The primary objective of managing dry eye disease is to restore tear film equilibrium, which involves disrupting the cycle of inflammation. Although artificial tears are the cornerstone of treatment and provide symptomatic relief for DED, they fail to target the underlying disease processes. Current immunomodulators, such as cyclosporine and lifitegrast, often exhibit delayed onset and restricted tolerability, resulting in insufficient management of many patients’ DED.

Reproxalap targets RASP, namely malondialdehyde (MDA), which serve as upstream catalysts of inflammation by chemically altering cellular receptors and kinases.

The NDA for Reproxalap was substantiated by data from several studies, including the first Phase 3 TRANQUILITY study and the subsequent Dry Eye Chamber research after the initial NDA rejection. Collectively, these assessments examined both the immediate and long-term effectiveness of the medication in relieving ocular inflammation and patient-reported complaints.

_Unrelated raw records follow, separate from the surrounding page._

-- ==== Sys2Proof/Machine/Flags.lean ====
section
/-!
DEFINITION. The condition flags of a Dexar core: what the flag-setting forms write, and the conditions that PFLAG evaluates
(R523, R571, R572).
-/
namespace Sys2Proof.Machine

/-- `FLAGS` with the given N, Z, C and V (R523). -/
def mkFlags (n z c v : Bool) : BitVec 4 := BitVec.ofNat 4 (flags [v, c, z, n])

def flagN (f : BitVec 4) : Bool := f.getLsbD 3
def flagZ (f : BitVec 4) : Bool := f.getLsbD 2
def flagC (f : BitVec 4) : Bool := f.getLsbD 1
def flagV (f : BitVec 4) : Bool := f.getLsbD 0

/-- An exact signed result lies outside 64 bits. -/
def overflows64 (x : Int) : Bool := decide (x < -(2 ^ 63)) || decide (x > 2 ^ 63 - 1)

/-- N and Z of a result. -/
def withNZ (r : W64) (c v : Bool) : BitVec 4 := mkFlags r.msb (r == 0) c v

/-- A sum with an incoming carry, and its flags: carry out of bit 63, signed overflow (R571). -/
def addFlags (a b : W64) (cin : Nat) : W64 × BitVec 4 :=
  let r := BitVec.ofNat 64 (a.toNat + b.toNat + cin)
  (r, withNZ r (decide (a.toNat + b.toNat + cin ≥ 2 ^ 64)) (overflows64 (a.toInt + b.toInt + cin)))

/-- A difference with an incoming borrow, and its flags: C is 1 when there is no borrow (R571). -/
def subFlags (a b : W64) (bin : Nat) : W64 × BitVec 4 :=
  let r := BitVec.ofInt 64 (a.toInt - b.toInt - bin)
  (r, withNZ r (decide (a.toNat ≥ b.toNat + bin)) (overflows64 (a.toInt - b.toInt - bin)))

/-- Flags of a logical result (R571). -/
def logicFlags (r : W64) : BitVec 4 := withNZ r false false

/-- The condition that PFLAG's IMM6 selects (R572). -/
def condOf (f : BitVec 4) (k : Nat) : Bool :=
  let n := flagN f
  let z := flagZ f
  let c := flagC f
  let v := flagV f
  match k with
  | 0 => z
  | 1 => !z
  | 2 => c
  | 3 => !c
  | 4 => n
  | 5 => !n
  | 6 => v
  | 7 => !v
  | 8 => c && !z
  | 9 => !c || z
  | 10 => n == v
  | 11 => n != v
  | 12 => !z && n == v
  | _ => z || n != v

end Sys2Proof.Machine
end

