/-- The job that core `k` handed over first, if its op passes. While keys are re-derived, a job that needs a derived key waits
at the port (R508). -/
def cjTake (k : Nat) (f : Nat → Bool) (s : State) : Option (List Byte) × State :=
  match s.dxr.hands.find? (fun h => match h with | .crypto c _ => c == k | _ => false) with
  | some (.crypto _ d) =>
    if f (cjOp d) && !(s.cry.rederive && !s.cry.closed && opKey (cjOp d) && decide (cjKs d ≥ 2)) then
      (some d, (popHand (fun h => match h with | .crypto c _ => c == k | _ => false) s).2)
    else (none, s)
  | _ => (none, s)

/-- Take and submit a job of core `k`. -/
def cjRow (t k : Nat) (f : Nat → Bool) (s : State) : Host.Outcome State Fault Refusal :=
  match cjTake k f (tick t s) with
  | (some d, s) => .next (cjSubmit k d s)
  | (none, s) => .next s

/-- The op is `n`, or none of R483's. -/
def opIs (n op : Nat) : Bool := op == n || op == 0 || decide (op > 7)

/-- CRYPTO_INIT. -/
def execCryptoInit (t k : Nat) (s : State) : Host.Outcome State Fault Refusal := cjRow t k (opIs 1) s

/-- CRYPTO_UPDATE. -/
def execCryptoUpdate (t k : Nat) (s : State) : Host.Outcome State Fault Refusal := cjRow t k (opIs 2) s

/-- CRYPTO_FINAL. -/
def execCryptoFinal (t k : Nat) (s : State) : Host.Outcome State Fault Refusal := cjRow t k (opIs 3) s

/-- CRYPTO_FREE. -/
def execCryptoFree (t k : Nat) (s : State) : Host.Outcome State Fault Refusal := cjRow t k (opIs 4) s

/-- CRYPTO_ONESHOT. -/
def execCryptoOneshot (t k : Nat) (s : State) : Host.Outcome State Fault Refusal := cjRow t k (opIs 5) s

/-- CRYPTO_CHAIN_CHECK. -/
def execCryptoChainCheck (t k : Nat) (s : State) : Host.Outcome State Fault Refusal := cjRow t k (opIs 6) s

/-- CRYPTO_RANDOM. -/
def execCryptoRandom (t k : Nat) (s : State) : Host.Outcome State Fault Refusal := cjRow t k (opIs 7) s

/-- GCM_HOLD_GRANT: the hold buffer of Segment `seg` has room for the GCM decryption that waits first (R488). -/
def execGcmHoldGrant (t seg : Nat) (s : State) : Host.Outcome State Fault Refusal := .next (grantHold seg (tick t s))

/-! ## The algorithms (R468) -/

/-- A digest or MAC of a message. -/
def hashOf (a : Nat) (key msg : List Byte) : List Byte := fit (hashLen a) (match a with
  | 1 => Config.sha256 msg
  | 2 => Config.sha384 msg
  | 6 => Config.hmacSha256 key msg
  | 7 => Config.hmac 384 key msg
  | 8 => Config.hmac 512 key msg
  | a => Config.digest a msg)

/-- GCM encryption: ciphertext and tag. -/
def gcmCt (key iv aad pt : List Byte) : List Byte := slice (Config.gcmSeal key iv aad pt) 0 pt.length
def gcmTag (key iv aad pt : List Byte) : List Byte := slice (Config.gcmSeal key iv aad pt) pt.length 16

/-- What a job does: output, comparison, the context it leaves, and bytes ciphered and digested. -/
structure CDone where
  status : Nat := 0
  out : List Byte := []
  cmp : Option Bool := none
  ctx : Option Ctx := none
  ciphered : Nat := 0
  digested : Nat := 0

/-- The key that a job loads. -/
def cjKey (s : State) (j : CJob) : List Byte := match cjKs j.desc with
  | 1 => segBytes s none j.seg (cjKeyAt j.desc) (keyLen (cjAlg j.desc))
  | 2 => fnKey s j.page
  | 3 => tgetD [] j.page s.cry.expKeys
  | 4 => chainKey s (cjNsid j.desc)
  | 5 => mediaKey s (cjNsid j.desc)
  | 6 => houseKey s
  | _ => []

/-- Deliver a digest or tag: written, or compared with what the parameter block gives (R483). -/
def deliverTag (cmp : Bool) (v want : List Byte) : List Byte × Option Bool :=
  if cmp then ([], some (v == want)) else (v, none)

/-- Add input to a context of a digest, MAC or GCM: its output, and the context after it. -/
def cjAbsorb (x : Ctx) (inp : List Byte) : List Byte × Ctx :=
  let m := x.absorbed ++ inp
  (if x.alg = 18 then (gcmCt x.key x.iv x.aad m).drop x.absorbed.length else [], { x with absorbed := m })

/-- Finish a context: the input's output and the digest or tag. -/
def cjFinal (cmp : Bool) (want : List Byte) (x : Ctx) (inp : List Byte) : List Byte × Option Bool :=
  let (o, y) := cjAbsorb x inp
  let v := if x.alg = 18 then gcmTag y.key y.iv y.aad y.absorbed else hashOf y.alg y.key y.absorbed
  let (t, c) := deliverTag cmp v want
  (o ++ t, c)

/-- The context that an INIT or a ONESHOT loads (R483). -/
def cjLoad (x : Ctx) (key par : List Byte) (aux : Nat) : Ctx :=
  if algGcm x.alg then { x with key := key, iv := slice par 0 12, aad := slice par 32 aux } else { x with key := key }

/-- The work of a job with context `x`, input and parameter block (R483, R488, R489). `rnd` is what RANDOM gives. -/
def cjWork (d : List Byte) (x : Ctx) (key inp par rnd : List Byte) : CDone :=
  let a := cjAlg d
  let n := inp.length
  let gcm := x.alg == 18
  let cnt := fun (r : CDone) => { r with ciphered := if gcm ∨ algXts a ∨ a = 19 then n else 0, digested := if algHash x.alg then n else 0 }
  match cjOp d with
  | 1 => { ctx := some (cjLoad x key par (cjAux d)) }
  | 2 => let (o, y) := cjAbsorb x inp; cnt { out := o, ctx := some y }
  | 3 => let (o, c) := cjFinal (cjCmp d) par x inp; cnt { out := o, cmp := c }
  | 5 =>
    if algXts a then cnt { out := fit n (Config.xts (a == 16) key par inp) }
    else if a = 19 then
      (match Config.gcmOpen key (slice par 0 12) (slice par 32 (cjAux d)) (inp ++ slice par 16 16) with
      | some p => cnt { out := fit n p, cmp := some true }
      | none => cnt { status := 0x0405, cmp := some false })
    else
      let want := if a = 18 then slice par 16 16 else par
      let (o, c) := cjFinal (cjCmp d) want (cjLoad x key par (cjAux d)) inp
      cnt { out := o, cmp := c }
  | 6 =>
    let h := slice inp 32 160
    let tag := chainTag key (slice inp 0 32) (patch h 112 (zeros 32))
    { cmp := some (tag == slice h 112 32), digested := n }
  | 7 => { out := rnd }
  | _ => {}

/-! ## Completion (R467, R486 to R490) -/

/-- Unit number of an AES lane. -/
def laneUnit (seg lane : Nat) : Nat := 32 + 4 * seg + lane % 4

/-- Quarantine an AES lane, unless it is the last of its cluster (R413, R467). -/
def quarantineLane (seg lane : Nat) (s : State) : State :=
  let left := (List.range 4).filter fun l => l != lane % 4 && !s.integ.quarantined.contains (laneUnit seg l)
  if left.isEmpty then s else onInt (fun i => { i with quarantined := laneUnit seg lane :: i.quarantined }) s

/-- The context of a job goes: freed with a job that has no handle, poisoned otherwise. -/
def dropSlot (j : CJob) (s : State) : State := match j.slot with
  | some key => if opCtx (cjOp j.desc) ∨ cjOp j.desc = 1 then poisonCtx key s else freeCtx key s
  | none => s

/-- The handle that a job's result names. -/
def cjHandle (s : State) (j : CJob) : Nat := match j.slot with
  | some key => if opCtx (cjOp j.desc) ∨ cjOp j.desc = 1 then handleOf s key else 0
  | none => 0

/-- Take a job out of the queue. -/
def dropJob (n : Nat) (s : State) : State := onCry (fun c => { c with jobs := tdel n c.jobs }) s

/-- A job ends with 0x0407, its context zeroed and poisoned (R490, R508). -/
def cjFail (n : Nat) (j : CJob) (s : State) : State :=
  let h := cjHandle s j
  cjEnd j.core j.desc 0x0407 none h 0 0 (dropSlot j (dropJob n s))

/-- An attempt fails, with EFLAGS `ef`: the job is retried, or ends after the third attempt, and a lane that failed it is quarantined (R412,
R413, R419, R490). -/
def cjRetry (n : Nat) (j : CJob) (lane : Option Nat) (ef : Nat) (s : State) : State :=
  if j.tries < 2 then onCry (fun c => { c with jobs := tput n { j with tries := j.tries + 1 } c.jobs }) s
  else
    let s := match lane with | some l => quarantineLane j.seg l s | none => s
    cjFail n j (exhaustF ef 0x0407 0 s)

/-- The ranges of a job that no memory answers end as a bus error (R592). -/
def cjBusOk (s : State) (j : CJob) : Bool :=
  let d := j.desc
  mapOk s j.seg (cjIn d) (if opIn (cjOp d) then cjInLen d else 0) false && mapOk s j.seg (cjOut d) (cjOutLen d) true
    && mapOk s j.seg (cjKeyAt d) (if opKey (cjOp d) && cjKs d == 1 then keyLen (cjAlg d) else 0) false
    && mapOk s j.seg (cjAuxAt d) (cjParLen d) false

/-- Store a finished job's result `r`: its output, its context, the byte counters and its end (R486, R488). -/
def cjStore (n : Nat) (j : CJob) (r : CDone) (read : Nat) (s : State) : State :=
  let d := j.desc
  let h := cjHandle s j
  let s := dropJob n (writeMem j.seg (cjOut d) r.out s)
  let s := match j.slot with
    | some key => (match r.ctx with | some y => onCtx key (fun _ => y) s | none => freeCtx key s)
    | none => s
  let s := bump (Reg.cryCipherLo j.seg) r.ciphered (bump (Reg.cryDigestLo j.seg) r.digested s)
  cjEnd j.core d r.status r.cmp h read r.out.length s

The TRANQUILITY trial was a randomized, double-blind, vehicle-controlled Phase 2b/3 research study that included individuals with moderate to severe DED. Patients were subjected to a clinical setting intended to intensify dry eye symptoms and received either reproxalap 0.25% ophthalmic solution or a placebo.

The results indicated statistically significant reductions in ocular redness within hours after delivery, along with positive trends in ocular pain and tear stability. Nonetheless, while the sign goals were achieved, the FDA said that the symptom data were inadequate to warrant approval.

The agency demanded an extra carefully controlled experiment that specifically demonstrated effectiveness for ocular symptoms, resulting in the Dry Eye Chamber experiment. This Phase 3 experiment was developed in accordance with FDA instructions to directly evaluate symptom management during acute dry eye stress.

In both studies, including over 2,500 participants, reproxalap displayed a reliable safety profile. The predominant adverse event was moderate, temporary pain at the instillation site, with no discontinuations linked to therapy. No systemic safety concerns or novel signals were detected, confirming the drug’s appropriateness for long-term usage.

Aldeyra intends to disclose top-line findings from its current field study and chamber investigation in the second quarter of the year The firm announced its intention to resubmit its NDA soon this year.